### What to work on
Look below for the line holding "(faultEnd s e args).sent = s.sent := by" and the line holding "end faultEnd". Repeat those two and everything between, exactly.

*** Recorded information

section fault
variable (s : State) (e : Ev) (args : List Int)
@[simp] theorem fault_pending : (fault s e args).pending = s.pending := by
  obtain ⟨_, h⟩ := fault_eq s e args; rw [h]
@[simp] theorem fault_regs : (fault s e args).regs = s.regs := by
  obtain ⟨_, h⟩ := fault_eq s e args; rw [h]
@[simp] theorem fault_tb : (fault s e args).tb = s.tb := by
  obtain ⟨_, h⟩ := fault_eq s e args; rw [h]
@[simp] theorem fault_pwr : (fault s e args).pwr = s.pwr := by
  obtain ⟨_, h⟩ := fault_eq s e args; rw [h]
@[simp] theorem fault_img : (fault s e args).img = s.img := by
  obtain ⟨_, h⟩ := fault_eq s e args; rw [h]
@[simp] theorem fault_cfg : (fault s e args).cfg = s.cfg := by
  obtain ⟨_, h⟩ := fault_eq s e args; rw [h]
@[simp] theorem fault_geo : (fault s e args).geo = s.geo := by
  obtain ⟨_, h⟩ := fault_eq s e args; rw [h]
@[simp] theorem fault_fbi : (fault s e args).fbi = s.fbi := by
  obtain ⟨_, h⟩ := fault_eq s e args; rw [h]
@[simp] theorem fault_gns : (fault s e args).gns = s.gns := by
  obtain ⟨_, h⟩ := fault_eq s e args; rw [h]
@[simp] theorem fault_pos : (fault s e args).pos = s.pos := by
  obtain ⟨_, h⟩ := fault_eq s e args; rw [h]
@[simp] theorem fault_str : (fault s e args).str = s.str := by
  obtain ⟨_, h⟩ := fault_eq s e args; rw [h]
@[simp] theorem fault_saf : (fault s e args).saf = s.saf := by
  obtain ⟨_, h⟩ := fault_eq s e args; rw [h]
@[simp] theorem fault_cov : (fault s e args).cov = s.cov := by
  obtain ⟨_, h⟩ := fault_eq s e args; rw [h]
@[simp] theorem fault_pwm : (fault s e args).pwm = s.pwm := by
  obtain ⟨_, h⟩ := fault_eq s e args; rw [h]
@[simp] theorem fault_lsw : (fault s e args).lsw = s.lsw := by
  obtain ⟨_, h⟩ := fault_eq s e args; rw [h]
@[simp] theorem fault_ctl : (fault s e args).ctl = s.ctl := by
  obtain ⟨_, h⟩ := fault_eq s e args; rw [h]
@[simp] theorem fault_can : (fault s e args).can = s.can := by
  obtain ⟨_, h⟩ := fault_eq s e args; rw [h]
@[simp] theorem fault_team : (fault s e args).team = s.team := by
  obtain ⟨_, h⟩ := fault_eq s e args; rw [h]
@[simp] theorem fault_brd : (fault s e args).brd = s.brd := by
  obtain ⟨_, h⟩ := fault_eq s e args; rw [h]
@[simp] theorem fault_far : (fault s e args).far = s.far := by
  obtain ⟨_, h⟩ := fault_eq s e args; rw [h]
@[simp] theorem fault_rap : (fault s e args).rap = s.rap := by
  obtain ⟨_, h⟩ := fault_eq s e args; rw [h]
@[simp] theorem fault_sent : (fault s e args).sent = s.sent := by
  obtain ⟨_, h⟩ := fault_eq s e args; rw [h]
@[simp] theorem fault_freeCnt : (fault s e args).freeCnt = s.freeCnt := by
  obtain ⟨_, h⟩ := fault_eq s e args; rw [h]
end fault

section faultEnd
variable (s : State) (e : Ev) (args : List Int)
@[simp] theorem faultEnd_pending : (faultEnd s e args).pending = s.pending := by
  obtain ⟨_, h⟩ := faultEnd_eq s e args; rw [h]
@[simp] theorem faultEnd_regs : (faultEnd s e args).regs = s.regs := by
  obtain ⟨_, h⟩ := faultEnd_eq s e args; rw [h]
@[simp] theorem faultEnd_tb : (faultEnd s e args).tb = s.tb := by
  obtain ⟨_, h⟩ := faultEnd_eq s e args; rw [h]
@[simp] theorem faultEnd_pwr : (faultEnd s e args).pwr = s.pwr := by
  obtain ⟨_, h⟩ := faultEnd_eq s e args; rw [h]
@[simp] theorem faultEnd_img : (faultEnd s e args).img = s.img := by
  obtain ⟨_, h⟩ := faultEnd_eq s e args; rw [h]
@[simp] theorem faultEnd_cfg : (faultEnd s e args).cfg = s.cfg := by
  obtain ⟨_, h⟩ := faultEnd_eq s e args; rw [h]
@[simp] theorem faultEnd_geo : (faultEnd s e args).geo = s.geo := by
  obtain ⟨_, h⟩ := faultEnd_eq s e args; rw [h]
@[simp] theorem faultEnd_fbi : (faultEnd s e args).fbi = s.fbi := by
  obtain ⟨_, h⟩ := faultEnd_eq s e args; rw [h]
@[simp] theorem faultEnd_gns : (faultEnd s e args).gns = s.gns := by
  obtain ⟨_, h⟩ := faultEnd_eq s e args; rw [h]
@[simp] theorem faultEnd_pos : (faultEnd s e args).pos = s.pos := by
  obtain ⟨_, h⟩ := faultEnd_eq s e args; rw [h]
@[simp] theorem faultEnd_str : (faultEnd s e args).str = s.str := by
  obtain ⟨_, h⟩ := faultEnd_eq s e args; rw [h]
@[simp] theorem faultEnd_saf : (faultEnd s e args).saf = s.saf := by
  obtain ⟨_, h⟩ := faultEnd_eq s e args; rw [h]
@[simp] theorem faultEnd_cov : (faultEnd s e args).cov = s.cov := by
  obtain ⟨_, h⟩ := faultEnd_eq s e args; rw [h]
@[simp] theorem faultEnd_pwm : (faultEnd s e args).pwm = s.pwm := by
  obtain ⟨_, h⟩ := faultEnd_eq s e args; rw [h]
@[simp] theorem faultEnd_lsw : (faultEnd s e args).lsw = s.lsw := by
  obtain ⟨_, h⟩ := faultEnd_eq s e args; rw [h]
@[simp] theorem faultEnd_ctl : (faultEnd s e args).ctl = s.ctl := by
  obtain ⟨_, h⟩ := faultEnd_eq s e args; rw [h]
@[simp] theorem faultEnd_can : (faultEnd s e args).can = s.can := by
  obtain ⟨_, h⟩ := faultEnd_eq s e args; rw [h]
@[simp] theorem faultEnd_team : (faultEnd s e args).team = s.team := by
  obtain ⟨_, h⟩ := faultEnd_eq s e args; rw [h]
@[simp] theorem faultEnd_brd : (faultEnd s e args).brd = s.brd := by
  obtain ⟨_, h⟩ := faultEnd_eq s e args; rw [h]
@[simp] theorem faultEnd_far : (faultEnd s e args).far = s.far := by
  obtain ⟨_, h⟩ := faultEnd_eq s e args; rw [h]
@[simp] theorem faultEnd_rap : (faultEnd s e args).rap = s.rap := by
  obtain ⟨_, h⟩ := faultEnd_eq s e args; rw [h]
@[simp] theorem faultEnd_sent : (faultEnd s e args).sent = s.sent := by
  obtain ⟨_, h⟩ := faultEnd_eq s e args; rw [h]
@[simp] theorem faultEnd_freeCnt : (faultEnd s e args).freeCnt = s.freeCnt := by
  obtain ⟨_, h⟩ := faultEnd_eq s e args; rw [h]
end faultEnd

******
*** Recorded information

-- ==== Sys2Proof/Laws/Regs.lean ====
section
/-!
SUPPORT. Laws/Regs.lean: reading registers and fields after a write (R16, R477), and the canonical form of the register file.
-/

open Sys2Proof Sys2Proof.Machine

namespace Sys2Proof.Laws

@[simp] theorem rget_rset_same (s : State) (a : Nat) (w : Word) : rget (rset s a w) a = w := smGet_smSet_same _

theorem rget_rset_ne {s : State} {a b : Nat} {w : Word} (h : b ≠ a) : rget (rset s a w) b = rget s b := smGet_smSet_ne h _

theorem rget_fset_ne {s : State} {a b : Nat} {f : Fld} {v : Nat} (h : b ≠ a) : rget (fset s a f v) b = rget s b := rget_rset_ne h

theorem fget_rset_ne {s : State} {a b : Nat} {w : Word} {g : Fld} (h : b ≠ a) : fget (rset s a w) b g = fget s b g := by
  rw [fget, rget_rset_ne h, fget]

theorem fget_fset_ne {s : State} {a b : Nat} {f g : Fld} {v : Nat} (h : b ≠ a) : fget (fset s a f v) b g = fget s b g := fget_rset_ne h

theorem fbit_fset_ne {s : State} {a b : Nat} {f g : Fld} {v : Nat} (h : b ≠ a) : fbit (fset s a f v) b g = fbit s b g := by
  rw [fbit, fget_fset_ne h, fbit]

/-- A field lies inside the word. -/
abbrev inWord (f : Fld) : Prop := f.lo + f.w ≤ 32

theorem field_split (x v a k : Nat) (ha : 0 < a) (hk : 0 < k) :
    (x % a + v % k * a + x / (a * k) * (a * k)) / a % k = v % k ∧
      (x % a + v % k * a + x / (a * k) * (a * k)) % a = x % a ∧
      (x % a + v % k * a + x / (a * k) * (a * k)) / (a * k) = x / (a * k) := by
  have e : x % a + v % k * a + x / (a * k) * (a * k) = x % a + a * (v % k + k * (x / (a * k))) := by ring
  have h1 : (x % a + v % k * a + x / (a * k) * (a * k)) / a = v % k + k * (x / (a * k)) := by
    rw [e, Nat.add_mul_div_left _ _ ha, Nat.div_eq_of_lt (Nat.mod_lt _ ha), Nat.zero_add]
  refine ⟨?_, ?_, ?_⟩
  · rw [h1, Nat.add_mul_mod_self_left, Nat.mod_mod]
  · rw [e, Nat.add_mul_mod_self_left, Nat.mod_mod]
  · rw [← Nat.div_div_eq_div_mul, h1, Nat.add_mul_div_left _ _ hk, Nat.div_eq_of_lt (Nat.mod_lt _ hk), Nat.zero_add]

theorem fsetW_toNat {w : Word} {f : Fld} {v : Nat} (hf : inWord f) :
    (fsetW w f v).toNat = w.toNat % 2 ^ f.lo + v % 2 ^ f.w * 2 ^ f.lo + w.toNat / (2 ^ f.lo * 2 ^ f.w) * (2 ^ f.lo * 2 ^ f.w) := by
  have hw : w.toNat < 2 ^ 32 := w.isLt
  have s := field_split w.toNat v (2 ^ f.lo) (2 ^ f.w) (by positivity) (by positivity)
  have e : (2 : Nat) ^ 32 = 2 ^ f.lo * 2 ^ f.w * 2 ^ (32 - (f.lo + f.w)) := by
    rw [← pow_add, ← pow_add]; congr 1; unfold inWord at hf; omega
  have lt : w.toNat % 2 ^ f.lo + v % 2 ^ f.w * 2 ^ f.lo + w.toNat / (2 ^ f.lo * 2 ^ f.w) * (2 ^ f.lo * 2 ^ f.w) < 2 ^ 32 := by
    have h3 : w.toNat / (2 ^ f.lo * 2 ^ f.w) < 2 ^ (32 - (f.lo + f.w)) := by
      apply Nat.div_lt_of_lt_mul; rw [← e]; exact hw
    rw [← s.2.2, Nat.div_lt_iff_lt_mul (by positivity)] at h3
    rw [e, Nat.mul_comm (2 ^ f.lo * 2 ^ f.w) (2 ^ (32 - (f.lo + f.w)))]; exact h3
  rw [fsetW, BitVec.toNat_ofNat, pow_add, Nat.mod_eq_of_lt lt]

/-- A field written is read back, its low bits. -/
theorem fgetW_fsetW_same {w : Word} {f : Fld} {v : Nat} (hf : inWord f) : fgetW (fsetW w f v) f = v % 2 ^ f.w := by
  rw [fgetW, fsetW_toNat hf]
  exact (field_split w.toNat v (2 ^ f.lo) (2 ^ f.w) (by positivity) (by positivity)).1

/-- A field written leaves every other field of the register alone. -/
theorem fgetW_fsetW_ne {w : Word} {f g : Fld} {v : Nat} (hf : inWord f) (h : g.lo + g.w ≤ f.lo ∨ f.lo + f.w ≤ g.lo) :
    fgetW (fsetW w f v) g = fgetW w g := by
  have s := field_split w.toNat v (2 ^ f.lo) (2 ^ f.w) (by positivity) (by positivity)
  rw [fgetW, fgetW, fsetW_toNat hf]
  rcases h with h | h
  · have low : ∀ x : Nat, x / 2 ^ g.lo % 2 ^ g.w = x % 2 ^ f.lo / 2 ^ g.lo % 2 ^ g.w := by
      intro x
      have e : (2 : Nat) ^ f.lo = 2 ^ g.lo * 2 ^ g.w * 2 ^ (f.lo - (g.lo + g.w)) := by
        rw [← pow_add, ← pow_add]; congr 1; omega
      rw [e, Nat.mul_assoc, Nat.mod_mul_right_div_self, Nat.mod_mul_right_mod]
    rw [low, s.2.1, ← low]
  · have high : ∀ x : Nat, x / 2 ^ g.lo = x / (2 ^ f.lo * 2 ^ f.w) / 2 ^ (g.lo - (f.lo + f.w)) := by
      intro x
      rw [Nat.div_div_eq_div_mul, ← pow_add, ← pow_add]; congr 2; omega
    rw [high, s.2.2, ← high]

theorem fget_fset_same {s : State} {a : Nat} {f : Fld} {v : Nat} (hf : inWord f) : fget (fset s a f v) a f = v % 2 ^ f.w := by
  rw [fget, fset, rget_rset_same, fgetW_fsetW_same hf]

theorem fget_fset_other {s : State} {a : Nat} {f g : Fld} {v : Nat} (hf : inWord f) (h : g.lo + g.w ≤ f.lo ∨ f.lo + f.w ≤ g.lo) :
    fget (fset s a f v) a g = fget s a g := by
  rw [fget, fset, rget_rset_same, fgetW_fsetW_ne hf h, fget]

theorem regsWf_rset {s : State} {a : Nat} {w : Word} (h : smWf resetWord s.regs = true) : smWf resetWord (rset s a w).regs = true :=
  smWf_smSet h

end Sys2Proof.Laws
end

******

### Expected output
@[simp] theorem faultEnd_sent : (faultEnd s e args).sent = s.sent := by
  obtain ⟨_, h⟩ := faultEnd_eq s e args; rw [h]
@[simp] theorem faultEnd_freeCnt : (faultEnd s e args).freeCnt = s.freeCnt := by
  obtain ⟨_, h⟩ := faultEnd_eq s e args; rw [h]
end faultEnd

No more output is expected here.